-- Data shown follows --

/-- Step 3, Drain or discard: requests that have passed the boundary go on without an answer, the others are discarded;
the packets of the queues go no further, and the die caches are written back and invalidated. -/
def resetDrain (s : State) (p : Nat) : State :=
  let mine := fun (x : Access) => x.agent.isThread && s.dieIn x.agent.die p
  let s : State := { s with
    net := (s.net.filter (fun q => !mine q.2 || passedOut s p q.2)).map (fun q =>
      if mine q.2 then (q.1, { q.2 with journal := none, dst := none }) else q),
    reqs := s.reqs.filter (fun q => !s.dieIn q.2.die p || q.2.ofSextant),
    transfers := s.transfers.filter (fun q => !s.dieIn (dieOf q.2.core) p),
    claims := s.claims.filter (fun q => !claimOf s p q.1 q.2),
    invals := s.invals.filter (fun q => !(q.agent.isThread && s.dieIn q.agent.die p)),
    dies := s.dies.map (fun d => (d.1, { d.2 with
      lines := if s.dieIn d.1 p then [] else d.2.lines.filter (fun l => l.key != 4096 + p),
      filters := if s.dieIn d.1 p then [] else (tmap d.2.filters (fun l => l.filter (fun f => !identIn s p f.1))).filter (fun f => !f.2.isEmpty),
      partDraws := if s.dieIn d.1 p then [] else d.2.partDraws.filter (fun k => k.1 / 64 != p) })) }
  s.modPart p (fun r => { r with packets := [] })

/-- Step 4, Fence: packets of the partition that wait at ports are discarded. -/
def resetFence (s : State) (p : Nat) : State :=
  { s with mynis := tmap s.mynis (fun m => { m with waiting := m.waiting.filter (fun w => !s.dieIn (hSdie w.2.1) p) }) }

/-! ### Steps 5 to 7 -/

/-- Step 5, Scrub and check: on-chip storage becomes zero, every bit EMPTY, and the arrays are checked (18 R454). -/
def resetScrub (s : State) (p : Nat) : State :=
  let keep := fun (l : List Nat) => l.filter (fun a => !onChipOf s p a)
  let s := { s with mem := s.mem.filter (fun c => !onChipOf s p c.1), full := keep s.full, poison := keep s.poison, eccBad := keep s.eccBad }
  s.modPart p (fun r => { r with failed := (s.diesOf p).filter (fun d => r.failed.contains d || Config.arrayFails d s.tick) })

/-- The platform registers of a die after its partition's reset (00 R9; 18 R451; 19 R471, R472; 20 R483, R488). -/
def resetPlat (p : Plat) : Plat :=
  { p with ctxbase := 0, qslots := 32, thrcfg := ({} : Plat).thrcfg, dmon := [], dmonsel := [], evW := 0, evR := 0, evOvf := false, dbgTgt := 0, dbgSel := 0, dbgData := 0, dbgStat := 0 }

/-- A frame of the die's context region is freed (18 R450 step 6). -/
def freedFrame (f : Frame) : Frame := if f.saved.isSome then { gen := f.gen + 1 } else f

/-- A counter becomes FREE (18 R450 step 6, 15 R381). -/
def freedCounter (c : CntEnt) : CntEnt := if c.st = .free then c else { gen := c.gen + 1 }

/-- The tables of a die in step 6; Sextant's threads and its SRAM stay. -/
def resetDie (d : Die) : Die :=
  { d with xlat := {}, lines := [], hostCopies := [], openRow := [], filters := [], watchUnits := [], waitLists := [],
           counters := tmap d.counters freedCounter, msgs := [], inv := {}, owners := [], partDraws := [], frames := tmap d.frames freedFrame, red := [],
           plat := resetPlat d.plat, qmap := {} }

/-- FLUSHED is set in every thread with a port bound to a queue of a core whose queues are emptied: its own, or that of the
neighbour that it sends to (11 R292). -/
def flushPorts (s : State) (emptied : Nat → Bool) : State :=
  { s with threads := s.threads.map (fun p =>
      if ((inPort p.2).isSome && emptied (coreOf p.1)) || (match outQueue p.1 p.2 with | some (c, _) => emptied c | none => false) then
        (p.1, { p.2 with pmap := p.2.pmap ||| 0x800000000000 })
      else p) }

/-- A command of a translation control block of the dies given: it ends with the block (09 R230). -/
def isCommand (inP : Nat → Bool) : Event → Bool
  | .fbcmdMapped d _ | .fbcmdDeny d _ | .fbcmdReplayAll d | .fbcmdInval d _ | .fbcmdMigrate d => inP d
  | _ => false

-- Data shown concluded --
-- Data shown follows --

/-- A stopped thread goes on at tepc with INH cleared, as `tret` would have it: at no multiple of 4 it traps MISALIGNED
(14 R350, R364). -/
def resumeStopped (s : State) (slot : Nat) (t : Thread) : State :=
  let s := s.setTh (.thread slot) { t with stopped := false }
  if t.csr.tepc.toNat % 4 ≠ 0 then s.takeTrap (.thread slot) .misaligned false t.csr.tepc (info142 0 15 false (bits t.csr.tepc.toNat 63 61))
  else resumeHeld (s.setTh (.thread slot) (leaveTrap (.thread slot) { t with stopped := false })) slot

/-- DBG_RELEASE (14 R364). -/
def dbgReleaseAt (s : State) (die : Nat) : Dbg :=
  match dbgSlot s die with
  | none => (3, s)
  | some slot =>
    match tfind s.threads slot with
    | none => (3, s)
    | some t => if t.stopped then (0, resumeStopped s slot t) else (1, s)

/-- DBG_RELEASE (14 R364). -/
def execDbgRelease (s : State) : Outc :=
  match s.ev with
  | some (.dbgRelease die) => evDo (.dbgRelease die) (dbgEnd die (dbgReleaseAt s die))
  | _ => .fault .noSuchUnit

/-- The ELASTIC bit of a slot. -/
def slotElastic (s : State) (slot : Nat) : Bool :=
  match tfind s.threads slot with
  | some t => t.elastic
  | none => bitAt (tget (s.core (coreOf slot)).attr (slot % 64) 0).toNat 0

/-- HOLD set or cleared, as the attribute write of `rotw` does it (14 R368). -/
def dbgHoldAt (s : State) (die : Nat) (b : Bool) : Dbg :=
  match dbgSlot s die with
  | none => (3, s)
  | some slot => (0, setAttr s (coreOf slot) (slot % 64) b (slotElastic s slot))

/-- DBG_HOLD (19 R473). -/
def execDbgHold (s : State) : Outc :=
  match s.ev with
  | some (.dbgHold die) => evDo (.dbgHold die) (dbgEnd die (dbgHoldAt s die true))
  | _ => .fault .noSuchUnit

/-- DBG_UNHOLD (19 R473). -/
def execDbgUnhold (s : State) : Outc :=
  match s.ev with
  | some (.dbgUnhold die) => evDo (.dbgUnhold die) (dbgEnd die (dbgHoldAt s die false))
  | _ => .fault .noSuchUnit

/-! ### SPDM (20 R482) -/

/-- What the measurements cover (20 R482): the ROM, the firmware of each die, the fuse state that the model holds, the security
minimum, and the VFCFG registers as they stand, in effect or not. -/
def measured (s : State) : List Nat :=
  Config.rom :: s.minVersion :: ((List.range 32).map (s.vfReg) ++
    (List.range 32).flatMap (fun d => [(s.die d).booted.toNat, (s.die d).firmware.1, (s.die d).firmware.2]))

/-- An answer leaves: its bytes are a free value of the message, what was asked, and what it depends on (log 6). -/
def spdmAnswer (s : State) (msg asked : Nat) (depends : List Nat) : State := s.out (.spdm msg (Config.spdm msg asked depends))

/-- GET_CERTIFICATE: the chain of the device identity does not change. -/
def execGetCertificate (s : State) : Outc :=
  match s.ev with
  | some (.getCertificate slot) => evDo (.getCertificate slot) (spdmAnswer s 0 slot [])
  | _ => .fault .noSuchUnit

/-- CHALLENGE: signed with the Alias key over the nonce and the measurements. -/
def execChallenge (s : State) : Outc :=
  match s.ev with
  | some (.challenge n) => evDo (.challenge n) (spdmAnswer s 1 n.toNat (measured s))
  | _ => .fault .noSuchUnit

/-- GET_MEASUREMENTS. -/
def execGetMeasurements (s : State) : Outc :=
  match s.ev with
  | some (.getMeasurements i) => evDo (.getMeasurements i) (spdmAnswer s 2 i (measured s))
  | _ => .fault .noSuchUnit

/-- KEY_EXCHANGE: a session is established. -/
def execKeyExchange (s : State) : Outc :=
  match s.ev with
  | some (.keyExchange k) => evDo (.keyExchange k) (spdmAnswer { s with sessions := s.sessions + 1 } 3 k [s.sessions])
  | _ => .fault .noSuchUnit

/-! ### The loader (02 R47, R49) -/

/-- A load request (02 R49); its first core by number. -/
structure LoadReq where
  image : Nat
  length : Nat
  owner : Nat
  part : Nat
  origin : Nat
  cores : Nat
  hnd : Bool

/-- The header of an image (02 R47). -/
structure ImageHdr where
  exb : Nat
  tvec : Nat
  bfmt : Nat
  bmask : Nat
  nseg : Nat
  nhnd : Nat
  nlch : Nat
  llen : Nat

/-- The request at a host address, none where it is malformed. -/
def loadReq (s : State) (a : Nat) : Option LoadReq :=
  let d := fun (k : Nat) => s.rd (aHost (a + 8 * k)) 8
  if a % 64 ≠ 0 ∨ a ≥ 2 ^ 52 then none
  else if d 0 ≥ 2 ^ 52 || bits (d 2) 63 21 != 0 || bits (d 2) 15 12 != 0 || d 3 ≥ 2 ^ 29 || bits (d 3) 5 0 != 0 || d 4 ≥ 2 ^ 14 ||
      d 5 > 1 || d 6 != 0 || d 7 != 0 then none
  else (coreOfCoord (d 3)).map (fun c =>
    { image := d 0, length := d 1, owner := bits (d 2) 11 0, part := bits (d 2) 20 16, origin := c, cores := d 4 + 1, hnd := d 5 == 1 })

-- Data shown concluded --

* _Description of the task_:
In the data above, start at the line that has "r with failed", stop after the line that has "def resetDie (d", and print every line in between exactly as it stands.

* _Written response_:
  s.modPart p (fun r => { r with failed := (s.diesOf p).filter (fun d => r.failed.contains d || Config.arrayFails d s.tick) })

/-- The platform registers of a die after its partition's reset (00 R9; 18 R451; 19 R471, R472; 20 R483, R488). -/
def resetPlat (p : Plat) : Plat :=
  { p with ctxbase := 0, qslots := 32, thrcfg := ({} : Plat).thrcfg, dmon := [], dmonsel := [], evW := 0, evR := 0, evOvf := false, dbgTgt := 0, dbgSel := 0, dbgData := 0, dbgStat := 0 }

/-- A frame of the die's context region is freed (18 R450 step 6). -/
def freedFrame (f : Frame) : Frame := if f.saved.isSome then { gen := f.gen + 1 } else f

/-- A counter becomes FREE (18 R450 step 6, 15 R381). -/
def freedCounter (c : CntEnt) : CntEnt := if c.st = .free then c else { gen := c.gen + 1 }

/-- The tables of a die in step 6; Sextant's threads and its SRAM stay. -/
def resetDie (d : Die) : Die :=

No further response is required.